◆ What you will do:
Where a line in the records holds "decLoad", count it once; return only the final number.

◆ Collected data:

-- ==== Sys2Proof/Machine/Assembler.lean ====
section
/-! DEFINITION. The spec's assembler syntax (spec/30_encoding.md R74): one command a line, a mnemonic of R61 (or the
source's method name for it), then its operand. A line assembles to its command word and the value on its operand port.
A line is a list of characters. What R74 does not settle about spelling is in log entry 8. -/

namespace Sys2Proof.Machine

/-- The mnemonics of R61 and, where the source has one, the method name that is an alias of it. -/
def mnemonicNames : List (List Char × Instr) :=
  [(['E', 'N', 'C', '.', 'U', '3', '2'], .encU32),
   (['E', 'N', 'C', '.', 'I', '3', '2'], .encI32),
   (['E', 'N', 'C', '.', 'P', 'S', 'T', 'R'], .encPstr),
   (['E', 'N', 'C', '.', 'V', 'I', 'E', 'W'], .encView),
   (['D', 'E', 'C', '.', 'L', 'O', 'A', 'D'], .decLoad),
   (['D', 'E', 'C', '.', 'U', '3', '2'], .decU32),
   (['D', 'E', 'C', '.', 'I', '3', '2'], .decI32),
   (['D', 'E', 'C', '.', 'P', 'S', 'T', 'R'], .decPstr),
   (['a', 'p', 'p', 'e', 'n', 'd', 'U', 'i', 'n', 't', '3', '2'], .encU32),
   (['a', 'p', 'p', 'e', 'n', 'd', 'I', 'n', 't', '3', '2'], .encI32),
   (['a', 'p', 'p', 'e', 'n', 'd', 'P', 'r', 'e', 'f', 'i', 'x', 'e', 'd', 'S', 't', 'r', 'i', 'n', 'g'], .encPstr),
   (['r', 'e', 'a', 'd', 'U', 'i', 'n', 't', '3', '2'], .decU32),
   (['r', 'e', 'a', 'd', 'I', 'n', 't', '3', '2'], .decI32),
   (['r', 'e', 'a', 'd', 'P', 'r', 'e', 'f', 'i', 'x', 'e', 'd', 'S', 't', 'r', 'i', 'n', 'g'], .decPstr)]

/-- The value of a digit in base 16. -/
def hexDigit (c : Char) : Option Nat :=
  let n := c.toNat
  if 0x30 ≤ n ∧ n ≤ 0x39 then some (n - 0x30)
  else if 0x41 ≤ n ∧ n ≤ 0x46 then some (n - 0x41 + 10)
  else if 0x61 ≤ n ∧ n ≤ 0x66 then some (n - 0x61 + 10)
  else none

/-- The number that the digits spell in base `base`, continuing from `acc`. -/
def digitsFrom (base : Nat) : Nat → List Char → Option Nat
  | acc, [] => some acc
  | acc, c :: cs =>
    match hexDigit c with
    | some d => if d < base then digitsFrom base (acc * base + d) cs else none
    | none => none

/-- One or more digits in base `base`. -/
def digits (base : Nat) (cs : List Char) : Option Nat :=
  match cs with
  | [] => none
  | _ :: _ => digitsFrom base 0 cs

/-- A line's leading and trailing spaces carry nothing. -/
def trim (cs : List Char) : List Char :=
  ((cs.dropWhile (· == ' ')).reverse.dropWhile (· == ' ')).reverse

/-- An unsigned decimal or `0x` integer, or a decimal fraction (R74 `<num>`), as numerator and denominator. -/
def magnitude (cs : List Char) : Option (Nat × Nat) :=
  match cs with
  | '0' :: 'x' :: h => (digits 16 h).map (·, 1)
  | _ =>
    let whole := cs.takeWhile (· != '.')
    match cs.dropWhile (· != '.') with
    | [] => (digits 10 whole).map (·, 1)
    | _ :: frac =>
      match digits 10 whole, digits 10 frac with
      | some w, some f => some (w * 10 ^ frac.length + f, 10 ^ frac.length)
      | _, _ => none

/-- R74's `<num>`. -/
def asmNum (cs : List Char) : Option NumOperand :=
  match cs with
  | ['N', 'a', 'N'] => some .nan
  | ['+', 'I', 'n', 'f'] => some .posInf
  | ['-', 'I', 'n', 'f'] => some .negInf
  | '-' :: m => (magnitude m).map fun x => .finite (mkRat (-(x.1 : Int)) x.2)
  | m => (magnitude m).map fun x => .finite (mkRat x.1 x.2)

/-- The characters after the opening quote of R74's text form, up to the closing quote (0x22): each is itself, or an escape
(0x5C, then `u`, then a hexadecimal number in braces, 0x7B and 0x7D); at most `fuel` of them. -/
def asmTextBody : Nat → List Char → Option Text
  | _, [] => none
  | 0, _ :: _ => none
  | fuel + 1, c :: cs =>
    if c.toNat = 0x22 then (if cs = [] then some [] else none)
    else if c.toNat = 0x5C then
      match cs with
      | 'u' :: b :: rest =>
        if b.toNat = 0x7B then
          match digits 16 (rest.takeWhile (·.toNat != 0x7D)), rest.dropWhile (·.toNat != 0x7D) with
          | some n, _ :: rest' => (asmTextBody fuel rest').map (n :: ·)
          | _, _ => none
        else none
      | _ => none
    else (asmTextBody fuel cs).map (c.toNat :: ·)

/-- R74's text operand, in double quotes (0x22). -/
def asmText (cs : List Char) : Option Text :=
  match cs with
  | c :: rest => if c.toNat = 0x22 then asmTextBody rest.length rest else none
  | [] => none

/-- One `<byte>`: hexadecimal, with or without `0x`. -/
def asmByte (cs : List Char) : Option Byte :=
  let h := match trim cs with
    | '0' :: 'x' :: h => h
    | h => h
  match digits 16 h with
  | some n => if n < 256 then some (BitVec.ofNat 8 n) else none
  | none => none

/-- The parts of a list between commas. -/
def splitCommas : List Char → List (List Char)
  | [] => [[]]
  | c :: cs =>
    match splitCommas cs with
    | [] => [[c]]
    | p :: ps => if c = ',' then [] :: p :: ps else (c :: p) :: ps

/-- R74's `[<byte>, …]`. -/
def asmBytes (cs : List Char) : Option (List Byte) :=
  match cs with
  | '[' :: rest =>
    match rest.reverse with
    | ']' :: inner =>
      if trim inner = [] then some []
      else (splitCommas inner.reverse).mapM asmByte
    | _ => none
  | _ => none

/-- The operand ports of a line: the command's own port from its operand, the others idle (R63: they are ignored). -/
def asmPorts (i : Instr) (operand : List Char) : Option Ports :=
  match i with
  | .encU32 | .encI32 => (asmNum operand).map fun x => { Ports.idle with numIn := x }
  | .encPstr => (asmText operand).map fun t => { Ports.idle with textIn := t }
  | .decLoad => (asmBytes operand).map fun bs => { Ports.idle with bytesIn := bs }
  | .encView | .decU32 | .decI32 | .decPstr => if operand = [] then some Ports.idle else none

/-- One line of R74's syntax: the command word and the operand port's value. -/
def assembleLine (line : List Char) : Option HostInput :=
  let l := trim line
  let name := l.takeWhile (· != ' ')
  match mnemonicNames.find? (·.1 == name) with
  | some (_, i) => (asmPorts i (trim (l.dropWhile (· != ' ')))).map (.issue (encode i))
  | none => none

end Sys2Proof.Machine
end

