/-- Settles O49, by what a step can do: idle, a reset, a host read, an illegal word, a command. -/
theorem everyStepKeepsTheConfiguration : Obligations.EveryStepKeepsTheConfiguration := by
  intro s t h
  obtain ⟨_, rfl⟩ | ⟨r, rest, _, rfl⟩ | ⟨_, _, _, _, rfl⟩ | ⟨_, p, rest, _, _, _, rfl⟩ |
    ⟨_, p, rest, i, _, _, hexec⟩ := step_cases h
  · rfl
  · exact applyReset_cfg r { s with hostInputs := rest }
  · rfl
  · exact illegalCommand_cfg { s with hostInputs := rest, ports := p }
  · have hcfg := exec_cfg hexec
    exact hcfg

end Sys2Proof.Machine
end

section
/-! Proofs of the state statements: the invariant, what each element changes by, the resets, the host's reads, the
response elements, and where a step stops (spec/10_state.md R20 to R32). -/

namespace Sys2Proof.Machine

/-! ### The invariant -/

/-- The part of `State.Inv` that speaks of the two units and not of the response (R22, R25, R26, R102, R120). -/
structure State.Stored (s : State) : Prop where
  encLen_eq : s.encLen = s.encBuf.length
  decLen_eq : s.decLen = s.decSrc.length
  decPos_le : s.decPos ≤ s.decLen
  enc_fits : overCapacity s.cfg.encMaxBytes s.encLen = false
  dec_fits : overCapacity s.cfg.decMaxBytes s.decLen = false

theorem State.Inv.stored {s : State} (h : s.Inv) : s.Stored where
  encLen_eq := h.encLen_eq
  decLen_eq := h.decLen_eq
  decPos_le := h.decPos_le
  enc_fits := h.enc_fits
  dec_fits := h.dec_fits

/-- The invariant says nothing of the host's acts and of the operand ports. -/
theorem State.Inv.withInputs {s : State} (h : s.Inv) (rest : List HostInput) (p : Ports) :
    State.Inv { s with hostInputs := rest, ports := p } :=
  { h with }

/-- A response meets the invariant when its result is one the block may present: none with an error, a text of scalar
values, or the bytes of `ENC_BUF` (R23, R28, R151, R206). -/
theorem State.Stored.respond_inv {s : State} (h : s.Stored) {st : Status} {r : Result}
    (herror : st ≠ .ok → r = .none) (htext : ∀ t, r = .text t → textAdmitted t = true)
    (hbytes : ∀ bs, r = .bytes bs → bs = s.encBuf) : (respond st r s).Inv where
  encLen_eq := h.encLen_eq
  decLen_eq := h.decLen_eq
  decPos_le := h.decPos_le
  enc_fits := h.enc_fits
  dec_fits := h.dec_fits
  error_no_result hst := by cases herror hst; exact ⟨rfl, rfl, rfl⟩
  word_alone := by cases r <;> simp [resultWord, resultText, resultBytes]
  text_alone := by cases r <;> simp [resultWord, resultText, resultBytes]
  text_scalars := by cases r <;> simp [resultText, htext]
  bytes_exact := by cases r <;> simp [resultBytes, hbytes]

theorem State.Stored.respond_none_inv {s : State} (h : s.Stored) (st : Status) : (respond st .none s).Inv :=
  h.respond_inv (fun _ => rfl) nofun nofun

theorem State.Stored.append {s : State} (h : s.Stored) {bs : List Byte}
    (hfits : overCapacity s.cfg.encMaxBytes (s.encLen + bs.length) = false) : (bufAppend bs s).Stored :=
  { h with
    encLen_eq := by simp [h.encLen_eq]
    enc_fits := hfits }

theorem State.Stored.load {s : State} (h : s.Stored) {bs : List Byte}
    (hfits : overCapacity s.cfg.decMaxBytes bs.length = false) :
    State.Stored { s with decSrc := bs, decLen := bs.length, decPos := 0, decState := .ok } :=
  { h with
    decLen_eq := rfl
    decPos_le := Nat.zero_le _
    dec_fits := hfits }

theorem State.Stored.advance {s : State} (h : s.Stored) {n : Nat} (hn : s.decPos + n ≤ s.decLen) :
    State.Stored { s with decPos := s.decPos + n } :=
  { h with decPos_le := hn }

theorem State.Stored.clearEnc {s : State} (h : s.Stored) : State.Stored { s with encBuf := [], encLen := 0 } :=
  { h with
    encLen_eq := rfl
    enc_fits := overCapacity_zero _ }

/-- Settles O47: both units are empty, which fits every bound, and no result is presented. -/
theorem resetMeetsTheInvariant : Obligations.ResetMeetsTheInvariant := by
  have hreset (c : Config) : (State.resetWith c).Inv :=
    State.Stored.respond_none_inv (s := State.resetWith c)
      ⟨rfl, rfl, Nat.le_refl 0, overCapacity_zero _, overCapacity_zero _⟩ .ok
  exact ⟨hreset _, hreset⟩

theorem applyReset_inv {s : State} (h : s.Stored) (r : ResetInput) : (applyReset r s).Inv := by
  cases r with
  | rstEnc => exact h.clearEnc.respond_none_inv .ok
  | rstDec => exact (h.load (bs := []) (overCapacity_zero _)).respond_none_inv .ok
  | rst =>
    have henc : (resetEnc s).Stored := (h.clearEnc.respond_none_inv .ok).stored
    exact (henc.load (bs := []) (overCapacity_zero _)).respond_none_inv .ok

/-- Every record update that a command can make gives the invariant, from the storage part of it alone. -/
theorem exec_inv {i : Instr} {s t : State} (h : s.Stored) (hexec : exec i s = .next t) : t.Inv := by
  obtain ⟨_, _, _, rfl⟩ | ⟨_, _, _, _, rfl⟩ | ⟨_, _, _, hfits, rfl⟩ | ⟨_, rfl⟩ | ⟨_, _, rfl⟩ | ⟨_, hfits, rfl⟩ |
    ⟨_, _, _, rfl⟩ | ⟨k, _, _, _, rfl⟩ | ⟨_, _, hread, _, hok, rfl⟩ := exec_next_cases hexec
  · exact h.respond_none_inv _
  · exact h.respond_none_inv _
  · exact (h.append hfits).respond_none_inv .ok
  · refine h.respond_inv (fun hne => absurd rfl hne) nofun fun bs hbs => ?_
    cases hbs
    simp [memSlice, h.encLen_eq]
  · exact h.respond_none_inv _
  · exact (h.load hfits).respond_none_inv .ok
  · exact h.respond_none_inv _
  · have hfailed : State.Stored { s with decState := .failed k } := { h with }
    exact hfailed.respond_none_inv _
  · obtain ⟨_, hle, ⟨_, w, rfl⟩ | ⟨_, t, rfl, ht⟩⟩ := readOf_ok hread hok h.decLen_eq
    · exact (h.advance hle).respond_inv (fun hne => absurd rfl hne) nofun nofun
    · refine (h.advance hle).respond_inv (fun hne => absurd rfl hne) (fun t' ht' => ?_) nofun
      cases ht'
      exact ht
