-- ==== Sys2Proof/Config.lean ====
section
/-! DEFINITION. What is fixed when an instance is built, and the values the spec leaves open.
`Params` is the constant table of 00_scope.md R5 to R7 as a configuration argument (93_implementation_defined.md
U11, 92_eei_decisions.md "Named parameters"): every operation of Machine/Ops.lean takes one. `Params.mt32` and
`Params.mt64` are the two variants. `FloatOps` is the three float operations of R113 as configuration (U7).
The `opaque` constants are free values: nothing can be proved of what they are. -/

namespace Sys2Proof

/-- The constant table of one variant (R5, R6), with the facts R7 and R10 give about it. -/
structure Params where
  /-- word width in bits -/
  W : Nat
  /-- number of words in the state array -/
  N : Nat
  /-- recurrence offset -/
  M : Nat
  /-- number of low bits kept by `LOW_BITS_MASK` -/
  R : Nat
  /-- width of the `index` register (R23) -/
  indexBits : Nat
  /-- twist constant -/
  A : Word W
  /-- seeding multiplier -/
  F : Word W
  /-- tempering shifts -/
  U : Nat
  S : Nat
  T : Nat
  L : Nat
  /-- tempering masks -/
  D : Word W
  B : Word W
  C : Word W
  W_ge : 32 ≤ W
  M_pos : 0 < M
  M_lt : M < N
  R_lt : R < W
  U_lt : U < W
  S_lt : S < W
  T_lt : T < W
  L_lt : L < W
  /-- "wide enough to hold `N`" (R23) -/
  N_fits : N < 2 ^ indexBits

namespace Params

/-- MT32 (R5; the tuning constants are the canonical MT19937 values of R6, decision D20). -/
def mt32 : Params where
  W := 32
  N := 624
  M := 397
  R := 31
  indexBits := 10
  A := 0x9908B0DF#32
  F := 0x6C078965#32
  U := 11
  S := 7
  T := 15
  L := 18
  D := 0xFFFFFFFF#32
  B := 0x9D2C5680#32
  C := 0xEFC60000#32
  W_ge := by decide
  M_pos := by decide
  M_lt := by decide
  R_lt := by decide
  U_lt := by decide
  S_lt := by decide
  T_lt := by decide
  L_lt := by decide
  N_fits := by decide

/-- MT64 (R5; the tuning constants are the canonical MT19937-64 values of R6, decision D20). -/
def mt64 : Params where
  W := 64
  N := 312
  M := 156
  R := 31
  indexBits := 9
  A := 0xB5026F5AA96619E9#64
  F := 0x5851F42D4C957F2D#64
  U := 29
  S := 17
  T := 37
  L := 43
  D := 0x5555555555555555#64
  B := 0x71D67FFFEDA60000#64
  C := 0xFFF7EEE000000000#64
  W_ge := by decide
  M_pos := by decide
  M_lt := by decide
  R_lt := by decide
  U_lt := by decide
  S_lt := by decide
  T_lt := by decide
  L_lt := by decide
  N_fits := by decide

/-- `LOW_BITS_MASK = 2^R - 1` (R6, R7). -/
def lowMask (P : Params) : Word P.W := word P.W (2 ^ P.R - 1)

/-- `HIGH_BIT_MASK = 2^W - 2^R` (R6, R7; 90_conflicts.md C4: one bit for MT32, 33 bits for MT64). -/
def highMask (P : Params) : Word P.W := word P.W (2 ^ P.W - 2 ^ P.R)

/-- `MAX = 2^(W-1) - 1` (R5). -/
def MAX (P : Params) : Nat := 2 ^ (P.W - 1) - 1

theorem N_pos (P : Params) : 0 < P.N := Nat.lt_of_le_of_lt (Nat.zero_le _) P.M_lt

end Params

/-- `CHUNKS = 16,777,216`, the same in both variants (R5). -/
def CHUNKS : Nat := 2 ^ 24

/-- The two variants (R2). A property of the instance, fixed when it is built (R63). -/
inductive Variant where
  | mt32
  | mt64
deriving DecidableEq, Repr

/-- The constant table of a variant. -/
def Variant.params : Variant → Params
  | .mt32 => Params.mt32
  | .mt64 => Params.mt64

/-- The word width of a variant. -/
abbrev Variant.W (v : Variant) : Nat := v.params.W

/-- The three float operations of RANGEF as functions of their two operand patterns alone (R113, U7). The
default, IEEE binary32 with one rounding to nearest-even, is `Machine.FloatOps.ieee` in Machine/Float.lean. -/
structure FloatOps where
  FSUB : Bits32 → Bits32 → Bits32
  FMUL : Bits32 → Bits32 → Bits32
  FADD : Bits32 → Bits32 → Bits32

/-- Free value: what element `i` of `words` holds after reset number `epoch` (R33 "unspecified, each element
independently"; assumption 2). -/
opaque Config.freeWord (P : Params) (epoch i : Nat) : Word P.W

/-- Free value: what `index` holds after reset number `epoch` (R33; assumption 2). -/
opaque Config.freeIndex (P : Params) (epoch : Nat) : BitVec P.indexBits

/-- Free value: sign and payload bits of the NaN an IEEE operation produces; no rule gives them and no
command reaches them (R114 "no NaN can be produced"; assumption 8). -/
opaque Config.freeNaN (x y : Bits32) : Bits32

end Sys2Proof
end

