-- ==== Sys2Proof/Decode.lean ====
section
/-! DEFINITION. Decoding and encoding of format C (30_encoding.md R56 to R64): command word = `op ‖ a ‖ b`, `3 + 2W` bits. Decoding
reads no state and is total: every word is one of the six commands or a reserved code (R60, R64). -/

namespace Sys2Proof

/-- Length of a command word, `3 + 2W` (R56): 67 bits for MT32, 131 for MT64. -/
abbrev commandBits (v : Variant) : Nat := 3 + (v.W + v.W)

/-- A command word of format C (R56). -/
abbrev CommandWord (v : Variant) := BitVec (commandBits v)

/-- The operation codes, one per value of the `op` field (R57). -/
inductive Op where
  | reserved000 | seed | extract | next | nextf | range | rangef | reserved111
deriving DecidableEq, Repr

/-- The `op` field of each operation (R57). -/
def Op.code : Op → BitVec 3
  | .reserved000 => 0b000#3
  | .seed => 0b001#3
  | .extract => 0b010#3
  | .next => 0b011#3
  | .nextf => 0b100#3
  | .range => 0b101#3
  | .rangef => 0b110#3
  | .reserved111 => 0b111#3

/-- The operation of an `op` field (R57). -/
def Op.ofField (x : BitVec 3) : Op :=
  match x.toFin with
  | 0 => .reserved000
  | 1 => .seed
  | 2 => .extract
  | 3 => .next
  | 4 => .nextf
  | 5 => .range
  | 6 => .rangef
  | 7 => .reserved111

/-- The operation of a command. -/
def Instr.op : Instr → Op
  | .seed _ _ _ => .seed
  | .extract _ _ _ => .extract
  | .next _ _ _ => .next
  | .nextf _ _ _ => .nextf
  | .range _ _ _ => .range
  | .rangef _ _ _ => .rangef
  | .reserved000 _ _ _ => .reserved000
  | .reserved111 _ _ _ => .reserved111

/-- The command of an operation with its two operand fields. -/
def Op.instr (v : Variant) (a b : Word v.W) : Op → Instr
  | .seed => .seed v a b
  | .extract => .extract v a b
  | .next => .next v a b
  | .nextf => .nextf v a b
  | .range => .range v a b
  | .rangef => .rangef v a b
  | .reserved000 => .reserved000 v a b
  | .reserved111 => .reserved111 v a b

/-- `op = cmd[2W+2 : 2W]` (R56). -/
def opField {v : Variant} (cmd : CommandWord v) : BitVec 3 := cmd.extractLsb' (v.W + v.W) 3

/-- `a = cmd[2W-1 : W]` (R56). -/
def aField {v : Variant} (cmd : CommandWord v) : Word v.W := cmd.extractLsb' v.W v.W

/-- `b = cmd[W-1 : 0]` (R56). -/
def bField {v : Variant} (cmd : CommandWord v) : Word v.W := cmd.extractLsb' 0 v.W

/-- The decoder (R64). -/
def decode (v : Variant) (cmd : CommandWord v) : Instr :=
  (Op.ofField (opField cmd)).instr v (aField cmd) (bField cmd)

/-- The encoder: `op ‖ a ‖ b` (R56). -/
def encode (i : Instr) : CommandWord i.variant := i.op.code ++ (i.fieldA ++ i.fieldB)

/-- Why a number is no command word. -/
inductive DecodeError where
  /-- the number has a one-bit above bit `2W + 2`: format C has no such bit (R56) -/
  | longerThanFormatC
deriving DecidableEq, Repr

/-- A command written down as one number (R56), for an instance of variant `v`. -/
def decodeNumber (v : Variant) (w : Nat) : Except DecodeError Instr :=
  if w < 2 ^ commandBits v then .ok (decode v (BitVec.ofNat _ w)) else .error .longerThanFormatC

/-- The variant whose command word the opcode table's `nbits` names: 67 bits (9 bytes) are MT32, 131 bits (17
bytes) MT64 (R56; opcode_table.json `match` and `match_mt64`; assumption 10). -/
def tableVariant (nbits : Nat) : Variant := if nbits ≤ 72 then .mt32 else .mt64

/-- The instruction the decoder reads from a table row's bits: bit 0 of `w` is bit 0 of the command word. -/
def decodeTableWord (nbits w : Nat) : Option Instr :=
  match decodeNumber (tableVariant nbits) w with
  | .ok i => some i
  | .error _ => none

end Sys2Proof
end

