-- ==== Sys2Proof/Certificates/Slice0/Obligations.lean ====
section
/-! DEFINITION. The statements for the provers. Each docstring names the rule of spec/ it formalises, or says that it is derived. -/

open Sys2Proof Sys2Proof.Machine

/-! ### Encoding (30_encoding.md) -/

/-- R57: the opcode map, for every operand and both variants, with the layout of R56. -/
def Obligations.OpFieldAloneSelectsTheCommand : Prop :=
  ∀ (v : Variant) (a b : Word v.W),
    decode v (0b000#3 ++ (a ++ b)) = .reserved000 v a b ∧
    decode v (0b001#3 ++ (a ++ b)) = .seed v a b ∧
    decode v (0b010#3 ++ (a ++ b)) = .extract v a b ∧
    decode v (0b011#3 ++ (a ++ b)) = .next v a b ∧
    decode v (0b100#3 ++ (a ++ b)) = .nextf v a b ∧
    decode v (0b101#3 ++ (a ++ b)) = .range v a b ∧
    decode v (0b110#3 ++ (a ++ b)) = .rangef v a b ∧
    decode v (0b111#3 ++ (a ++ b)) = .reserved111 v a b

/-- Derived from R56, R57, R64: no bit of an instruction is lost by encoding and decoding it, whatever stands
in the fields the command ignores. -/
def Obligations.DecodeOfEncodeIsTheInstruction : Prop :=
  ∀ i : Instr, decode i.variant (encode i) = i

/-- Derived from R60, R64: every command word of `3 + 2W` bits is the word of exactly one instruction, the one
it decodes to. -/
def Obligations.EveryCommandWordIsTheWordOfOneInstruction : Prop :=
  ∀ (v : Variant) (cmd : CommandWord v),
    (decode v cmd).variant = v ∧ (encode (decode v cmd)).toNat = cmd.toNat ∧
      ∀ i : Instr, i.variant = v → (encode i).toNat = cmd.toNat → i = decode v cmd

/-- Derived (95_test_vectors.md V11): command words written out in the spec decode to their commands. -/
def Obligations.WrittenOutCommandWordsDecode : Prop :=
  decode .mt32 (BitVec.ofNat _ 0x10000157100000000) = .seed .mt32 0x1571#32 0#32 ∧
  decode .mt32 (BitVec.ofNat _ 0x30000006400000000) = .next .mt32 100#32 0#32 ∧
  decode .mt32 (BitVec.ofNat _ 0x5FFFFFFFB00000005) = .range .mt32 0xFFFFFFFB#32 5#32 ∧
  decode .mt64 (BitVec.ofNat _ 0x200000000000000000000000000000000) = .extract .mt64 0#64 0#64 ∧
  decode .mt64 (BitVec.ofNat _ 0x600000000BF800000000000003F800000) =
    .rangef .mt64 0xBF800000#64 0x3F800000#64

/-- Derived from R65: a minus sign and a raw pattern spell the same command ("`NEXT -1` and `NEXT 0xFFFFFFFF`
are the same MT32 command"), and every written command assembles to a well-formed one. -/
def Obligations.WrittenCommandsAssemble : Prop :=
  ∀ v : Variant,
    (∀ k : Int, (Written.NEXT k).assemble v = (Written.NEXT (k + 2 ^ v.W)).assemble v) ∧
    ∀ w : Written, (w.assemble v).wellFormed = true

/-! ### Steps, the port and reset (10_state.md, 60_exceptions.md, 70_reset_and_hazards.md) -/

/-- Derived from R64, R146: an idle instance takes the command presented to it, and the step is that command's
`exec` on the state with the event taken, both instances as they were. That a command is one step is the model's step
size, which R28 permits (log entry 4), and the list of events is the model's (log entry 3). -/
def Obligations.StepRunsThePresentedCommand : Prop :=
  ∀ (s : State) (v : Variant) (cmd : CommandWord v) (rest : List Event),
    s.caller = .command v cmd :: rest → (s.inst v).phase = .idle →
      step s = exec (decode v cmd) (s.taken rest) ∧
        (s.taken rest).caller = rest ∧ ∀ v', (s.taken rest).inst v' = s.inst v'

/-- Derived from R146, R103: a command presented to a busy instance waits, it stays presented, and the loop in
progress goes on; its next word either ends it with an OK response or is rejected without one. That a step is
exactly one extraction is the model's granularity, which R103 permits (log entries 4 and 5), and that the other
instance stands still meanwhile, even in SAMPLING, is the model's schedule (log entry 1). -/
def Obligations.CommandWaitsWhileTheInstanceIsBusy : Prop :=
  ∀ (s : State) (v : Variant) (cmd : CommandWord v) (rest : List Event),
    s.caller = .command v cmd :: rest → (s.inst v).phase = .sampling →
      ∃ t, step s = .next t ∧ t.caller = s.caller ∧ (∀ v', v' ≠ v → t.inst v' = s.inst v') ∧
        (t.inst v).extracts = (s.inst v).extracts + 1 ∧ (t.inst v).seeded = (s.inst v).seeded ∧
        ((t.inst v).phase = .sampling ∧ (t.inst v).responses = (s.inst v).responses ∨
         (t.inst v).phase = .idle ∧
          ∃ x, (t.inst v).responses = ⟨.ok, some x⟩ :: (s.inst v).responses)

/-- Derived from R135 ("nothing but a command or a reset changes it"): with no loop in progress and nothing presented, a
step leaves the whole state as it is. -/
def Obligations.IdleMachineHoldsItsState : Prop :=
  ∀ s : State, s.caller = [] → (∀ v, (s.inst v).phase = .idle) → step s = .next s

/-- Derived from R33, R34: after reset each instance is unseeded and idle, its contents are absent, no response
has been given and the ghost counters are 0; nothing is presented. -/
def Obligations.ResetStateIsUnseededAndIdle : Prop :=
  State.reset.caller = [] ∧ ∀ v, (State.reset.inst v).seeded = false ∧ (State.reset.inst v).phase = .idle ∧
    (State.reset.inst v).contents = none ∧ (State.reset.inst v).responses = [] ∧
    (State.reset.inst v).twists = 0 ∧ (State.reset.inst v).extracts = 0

◆ Task solution:
2